By analyzing existing cross correlation between Madison Investors Fund and Madison Diversified Income, you can compare the effects of market volatilities on Madison Investors and Madison Diversified and check how they will diversify away market risk if combined in the same portfolio for a given time horizon. You can also utilize pair trading strategies of matching a long position in Madison Investors with a short position of Madison Diversified. Check out your portfolio center. Please also check ongoing floating volatility patterns of Madison Investors and Madison Diversified.

Diversification Opportunities for Madison Investors and Madison Diversified

0.79
  Correlation Coefficient

Poor diversification

The 3 months correlation between Madison and Madison is 0.79. Overlapping area represents the amount of risk that can be diversified away by holding Madison Investors Fund and Madison Diversified Income in the same portfolio, assuming nothing else is changed. The correlation between historical prices or returns on Madison Diversified and Madison Investors is a relative statistical measure of the degree to which these equity instruments tend to move together. The correlation coefficient measures the extent to which returns on Madison Investors Fund are associated (or correlated) with Madison Diversified. Values of the correlation coefficient range from -1 to +1, where. The correlation of zero (0) is possible when the price movement of Madison Diversified has no effect on the direction of Madison Investors i.e., Madison Investors and Madison Diversified go up and down completely randomly.

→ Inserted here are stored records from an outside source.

/-- What no command may change: the commands that wait, and what the factory fused (R2). -/
def State.fixed (s : State) : List Instr × Ident := (s.pending, s.sec.otp.ident)
@[simp] theorem fixed_mk0 (x : State) (_v0 _v1 _v2 _v3 _v4 _v5 _v6 _v7 _v8 _v9 _v11 _v12 _v13 _v14 _v15 _v16 _v17 _v18 _v19 _v20 _v21) : (State.mk _v0 _v1 _v2 _v3 _v4 _v5 _v6 _v7 _v8 _v9 x.sec _v11 _v12 _v13 _v14 _v15 _v16 _v17 _v18 _v19 _v20 _v21 x.pending).fixed = x.fixed := rfl
@[simp] theorem fixed_mk1 (x : State) (_v0 _v1 _v2 _v3 _v4 _v5 _v6 _v7 _v8 _v9 _w1 _w2 _w3 _w4 _w5 _w6 _w7 _w8 _w9 _w10 _w11 _w12 _w13 _w14 _w15 _w16 _v11 _v12 _v13 _v14 _v15 _v16 _v17 _v18 _v19 _v20 _v21) : (State.mk _v0 _v1 _v2 _v3 _v4 _v5 _v6 _v7 _v8 _v9 (Sec.mk x.sec.otp _w1 _w2 _w3 _w4 _w5 _w6 _w7 _w8 _w9 _w10 _w11 _w12 _w13 _w14 _w15 _w16) _v11 _v12 _v13 _v14 _v15 _v16 _v17 _v18 _v19 _v20 _v21 x.pending).fixed = x.fixed := rfl
@[simp] theorem fixed_mk2 (x : State) (_v0 _v1 _v2 _v3 _v4 _v5 _v6 _v7 _v8 _v9 _u1 _u2 _u3 _u4 _u5 _u6 _u7 _u8 _u9 _u10 _u11 _u12 _w1 _w2 _w3 _w4 _w5 _w6 _w7 _w8 _w9 _w10 _w11 _w12 _w13 _w14 _w15 _w16 _v11 _v12 _v13 _v14 _v15 _v16 _v17 _v18 _v19 _v20 _v21) : (State.mk _v0 _v1 _v2 _v3 _v4 _v5 _v6 _v7 _v8 _v9 (Sec.mk (Otp.mk x.sec.otp.ident _u1 _u2 _u3 _u4 _u5 _u6 _u7 _u8 _u9 _u10 _u11 _u12) _w1 _w2 _w3 _w4 _w5 _w6 _w7 _w8 _w9 _w10 _w11 _w12 _w13 _w14 _w15 _w16) _v11 _v12 _v13 _v14 _v15 _v16 _v17 _v18 _v19 _v20 _v21 x.pending).fixed = x.fixed := rfl

@[simp] theorem foldl_fixed {α : Type} (g : State → α → State) (h : ∀ s x, (g s x).fixed = s.fixed) (l : List α) (s : State) :
    (l.foldl g s).fixed = s.fixed := by
  induction l generalizing s with
  | nil => rfl
  | cons x xs ih => simp [ih, h]
@[simp] theorem ite_fixed (c : Prop) [Decidable c] (a b : State) : (if c then a else b).fixed = if c then a.fixed else b.fixed := by
  split <;> rfl
/-- The outcome, where it is a next state, keeps what no command may change. -/
def Keeps (o : Out) (s : State) : Prop := ∀ t, o = .next t → t.fixed = s.fixed
theorem keeps_next {t s : State} (h : t.fixed = s.fixed) : Keeps (.next t) s := fun _ e => by cases e; exact h

theorem foldl_fst_fixed {α β : Type} (g : State × β → α → State × β) (h : ∀ p x, (g p x).1.fixed = p.1.fixed)
    (l : List α) (p : State × β) : (l.foldl g p).1.fixed = p.1.fixed := by
  induction l generalizing p with
  | nil => rfl
  | cons x xs ih => rw [List.foldl_cons, ih, h]

theorem noneFixed (s : State) : ∀ t, (none : Option State) = some t → t.fixed = s.fixed := by
  intro t h; cases h

theorem someFixed {c : Prop} [Decidable c] {a s : State} {o : Option State} (ha : a.fixed = s.fixed)
    (ho : ∀ t, o = some t → t.fixed = s.fixed) : ∀ t, (if c then some a else o) = some t → t.fixed = s.fixed := by
  intro t h
  split at h
  · cases h; exact ha
  · exact ho t h

@[simp] theorem State.setReg_fixed (a0 : State) a1 a2 a3 : (State.setReg a0 a1 a2 a3).fixed = a0.fixed := by
  unfold State.setReg
  simp

@[simp] theorem State.incReg_fixed (a0 : State) a1 a2 a3 : (State.incReg a0 a1 a2 a3).fixed = a0.fixed := by
  unfold State.incReg
  simp

@[simp] theorem State.tick_fixed (a0 : State) : (State.tick a0).fixed = a0.fixed := by
  unfold State.tick
  simp

@[simp] theorem State.emit_fixed (a0 : State) a1 : (State.emit a0 a1).fixed = a0.fixed := by
  unfold State.emit
  simp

Pair Corralation between Madison Investors and Madison Diversified

Assuming the 90 days horizon Madison Investors Fund is expected to generate 3.18 times more return on investment than Madison Diversified. However, Madison Investors is 3.18 times more volatile than Madison Diversified Income. It trades about 0.1 of its potential returns per unit of risk. Madison Diversified Income is currently generating about 0.01 per unit of risk. If you would invest  3,014  in Madison Investors Fund on September 15, 2024 and sell it today you would earn a total of  149.00  from holding Madison Investors Fund or generate 4.94% return on investment over 90 days.
Time Period3 Months [change]
DirectionMoves Together 
StrengthSignificant
Accuracy100.0%
ValuesDaily Returns

Madison Investors Fund  vs.  Madison Diversified Income

 Performance 
       Timeline  
Madison Investors 

Risk-Adjusted Performance

8 of 100

 
Weak
 
Strong
OK
Compared to the overall equity markets, risk-adjusted returns on investments in Madison Investors Fund are ranked lower than 8 (%) of all funds and portfolios of funds over the last 90 days. In spite of fairly strong basic indicators, Madison Investors is not utilizing all of its potentials. The current stock price disturbance, may contribute to short-term losses for the investors.
Madison Diversified 

Risk-Adjusted Performance

0 of 100

 
Weak
 
Strong
Very Weak
Over the last 90 days Madison Diversified Income has generated negative risk-adjusted returns adding no value to fund investors. In spite of fairly strong fundamental indicators, Madison Diversified is not utilizing all of its potentials. The current stock price disturbance, may contribute to short-term losses for the investors.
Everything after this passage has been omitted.